-- ==== Sys2Proof/Word.lean ====
section
/-!
DEFINITION. Word and vector types of the TF4812 model and their plainest operations.

Quantities the manual counts (mV, mA, W, ns, slots) are Int or Nat; only what the manual treats as bits
(configuration words, masks, octets, epochs, identities) is a bit vector.
-/
namespace Sys2Proof
set_option Elab.async false

/-- One octet of a message, frame or record. -/
abbrev Byte := BitVec 8

/-- A 16-bit field: cause words, epochs, sessions, uplink codes. -/
abbrev Half := BitVec 16

/-- A 32-bit configuration word. -/
abbrev Word := BitVec 32

/-- A 64-bit field: port lists, identities. -/
abbrev Dword := BitVec 64

/-- Every unit of a fixed number of like units, changed by a function of its number. -/
def mapIdx {α β : Type} {n : Nat} (v : Vector α n) (f : Fin n → α → β) : Vector β n :=
  Vector.ofFn (fun i => f i (v.get i))

/-- A natural number as a unit number of `n` units, if it is one. -/
def unit? (n k : Nat) : Option (Fin n) :=
  if h : k < n then some ⟨k, h⟩ else none

/-- The unit of number `i`, or `d` where there is none of that number. -/
def vget {α : Type} {n : Nat} (v : Vector α n) (i : Nat) (d : α) : α := v[i]?.getD d

/-- The vector with unit `i` changed; unchanged where there is no unit of that number. -/
def vmod {α : Type} {n : Nat} (v : Vector α n) (i : Nat) (f : α → α) : Vector α n :=
  if h : i < n then v.set i (f v[i]) h else v

/-- The bits `hi` down to `lo` of a word, as a number. -/
def bitsOf {w : Nat} (x : BitVec w) (hi lo : Nat) : Nat := (x.toNat >>> lo) % 2 ^ (hi - lo + 1)

/-- The bit `k` of a bit vector, `false` beyond its width. -/
def bitAt {w : Nat} (x : BitVec w) (k : Nat) : Bool := x.getLsbD k

/-- The numbers of the bits of `x` that are set, ascending. -/
def setBits {w : Nat} (x : BitVec w) : List Nat :=
  (List.range w).filter (fun k => x.getLsbD k)

end Sys2Proof
end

━━━━━━━━━━

▶ TASK PROMPT: Transcribe exactly the line containing "if h : k < n then some ⟨k, h⟩ else none" and all remaining lines of the material, ending with the last one.

▶ ANSWER SPACE:
  if h : k < n then some ⟨k, h⟩ else none

/-- The unit of number `i`, or `d` where there is none of that number. -/
def vget {α : Type} {n : Nat} (v : Vector α n) (i : Nat) (d : α) : α := v[i]?.getD d

/-- The vector with unit `i` changed; unchanged where there is no unit of that number. -/
def vmod {α : Type} {n : Nat} (v : Vector α n) (i : Nat) (f : α → α) : Vector α n :=
  if h : i < n then v.set i (f v[i]) h else v

/-- The bits `hi` down to `lo` of a word, as a number. -/
def bitsOf {w : Nat} (x : BitVec w) (hi lo : Nat) : Nat := (x.toNat >>> lo) % 2 ^ (hi - lo + 1)

/-- The bit `k` of a bit vector, `false` beyond its width. -/
def bitAt {w : Nat} (x : BitVec w) (k : Nat) : Bool := x.getLsbD k

/-- The numbers of the bits of `x` that are set, ascending. -/
def setBits {w : Nat} (x : BitVec w) : List Nat :=
  (List.range w).filter (fun k => x.getLsbD k)

end Sys2Proof
end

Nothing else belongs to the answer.